Stored data:
=======

-- ==== Sys2Proof/Machine/Ops.lean ====
section
/-! DEFINITION. The shared operations over the state: sparse tables, memories, voted fields, byte strings and bit fields, the
fields of a descriptor, events, completions, and the order in which a ring's descriptors start (13_host.md R456 to R468). -/
namespace Sys2Proof.Machine

/-! ## Sparse tables -/

/-- The entry of key `k`. -/
def tget {α : Type} : Tab α → Nat → Option α
  | [], _ => none
  | (j, v) :: t, k => if j = k then some v else tget t k

/-- The table with `v` under key `k`. -/
def tset {α : Type} : Tab α → Nat → α → Tab α
  | [], k, v => [(k, v)]
  | (j, w) :: t, k, v => if k < j then (k, v) :: (j, w) :: t else if k = j then (k, v) :: t else (j, w) :: tset t k v

/-- The table without key `k`. -/
def tdel {α : Type} (t : Tab α) (k : Nat) : Tab α := t.filter (fun e => e.1 != k)

/-- The entry of key `k`, or the default `v`. -/
def tgetD {α : Type} (t : Tab α) (k : Nat) (v : α) : α := (tget t k).getD v

/-- The table with the entry of `k` changed by `f`; an absent entry stays absent. -/
def tmod {α : Type} (t : Tab α) (k : Nat) (f : α → α) : Tab α := t.map (fun e => if e.1 = k then (e.1, f e.2) else e)

/-- The keys strictly rise. -/
def tabWf {α : Type} : Tab α → Bool
  | [] => true
  | [_] => true
  | (j, _) :: (k, w) :: t => decide (j < k) && tabWf ((k, w) :: t)

/-! ## Memories -/

/-- The byte at address `a`; an unlisted byte reads 0: HBM and tile store are cleared at bring-up (R514), and host memory
that nothing has written is taken as 0, DESIGN CHOICE (log 3). -/
def memGet (m : Mem) (a : Nat) : Byte := tgetD m a 0

/-- The memory with byte `b` at `a`. A 0 is not listed. -/
def memPut (m : Mem) (a : Nat) (b : Byte) : Mem := if b = 0 then tdel m a else tset m a b

/-- The `n` bytes from address `a`. -/
def memRead (m : Mem) (a : Nat) : Nat → List Byte
  | 0 => []
  | n + 1 => memGet m a :: memRead m (a + 1) n

/-- The memory with the bytes `bs` from address `a`. -/
def memWrite (m : Mem) (a : Nat) : List Byte → Mem
  | [] => m
  | b :: bs => memWrite (memPut m a b) (a + 1) bs

/-- The memory with every address that `p` picks reading 0. -/
def memZero (m : Mem) (p : Nat → Bool) : Mem := m.filter (fun e => !p e.1)

/-- The memory with `n` bytes from `a` reading 0. -/
def memZeroRange (m : Mem) (a n : Nat) : Mem := memZero m (fun x => decide (a ≤ x) && decide (x < a + n))

/-- The canonical form of a memory: addresses strictly rising, no byte that an unlisted address reads as. -/
def Memory.wf (m : Mem) : Bool := tabWf m && m.all (fun e => e.2 != 0)

/-! ## Voted fields -/

/-- The voted value of a field held in three copies: the value two copies agree on (R10); when all three differ no majority
exists and copy `a` is returned, DESIGN CHOICE (log 7). -/
def vote {α : Type} [DecidableEq α] (t : Tri α) : α := if t.b = t.c then t.b else t.a

/-- The voted value bit by bit, as single-bit upsets are outvoted (R486). -/
def voteBits {w : Nat} (t : Tri (BitVec w)) : BitVec w := (t.a &&& t.b) ||| (t.a &&& t.c) ||| (t.b &&& t.c)

/-- The voted value of a one-bit field. -/
def voteBool (t : Tri Bool) : Bool := (t.a && t.b) || (t.a && t.c) || (t.b && t.c)

/-! ## Byte strings and bit fields -/

/-- The number a little-endian byte string spells (R4). -/
def leNat : List Byte → Nat
  | [] => 0
  | b :: bs => b.toNat + 256 * leNat bs

/-- The little-endian byte string of `n` bytes of a number (R4). -/
def leBytes (v : Nat) : Nat → List Byte
  | 0 => []
  | n + 1 => BitVec.ofNat 8 v :: leBytes (v / 256) n

/-- The big-endian byte string of `n` bytes of a number. -/
def beBytes (v n : Nat) : List Byte := (leBytes v n).reverse

/-- Bytes `o` to `o + n - 1` of a byte string, absent bytes reading 0. -/
def slice (bs : List Byte) (o n : Nat) : List Byte :=
  let l := (bs.drop o).take n
  l ++ List.replicate (n - l.length) 0

/-- The number in bytes `o` to `o + n - 1` of a byte string. -/
def leAt (bs : List Byte) (o n : Nat) : Nat := leNat (slice bs o n)

/-- Whether bytes `o` to `o + n - 1` of a byte string are all 0. -/
def zeroAt (bs : List Byte) (o n : Nat) : Bool := (slice bs o n).all (· == 0)

/-- Bits `lo` to `lo + w - 1` of a number. -/
def bits (v lo w : Nat) : Nat := v / 2 ^ lo % 2 ^ w

/-- A Boolean as a number. -/
def b2n (b : Bool) : Nat := if b then 1 else 0

/-- The numbers of the set bits of a mask of `w` bits, rising. -/
def maskList (w : Nat) (m : Nat) : List Nat := (List.range w).filter (fun i => m.testBit i)

/-- The number of set bits of a mask of `w` bits. -/
def popcount (w : Nat) (m : Nat) : Nat := (maskList w m).length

=======

▶ [TASK TO CARRY OUT] Among the records above, extract exactly the lines from the line with "not listed. -/" to the line with "b) (a + 1) bs", both lines included, and leave out the rest.

▶ [TASK RESPONSE]
/-- The memory with byte `b` at `a`. A 0 is not listed. -/
def memPut (m : Mem) (a : Nat) (b : Byte) : Mem := if b = 0 then tdel m a else tset m a b

/-- The `n` bytes from address `a`. -/
def memRead (m : Mem) (a : Nat) : Nat → List Byte
  | 0 => []
  | n + 1 => memGet m a :: memRead m (a + 1) n

/-- The memory with the bytes `bs` from address `a`. -/
def memWrite (m : Mem) (a : Nat) : List Byte → Mem
  | [] => m
  | b :: bs => memWrite (memPut m a b) (a + 1) bs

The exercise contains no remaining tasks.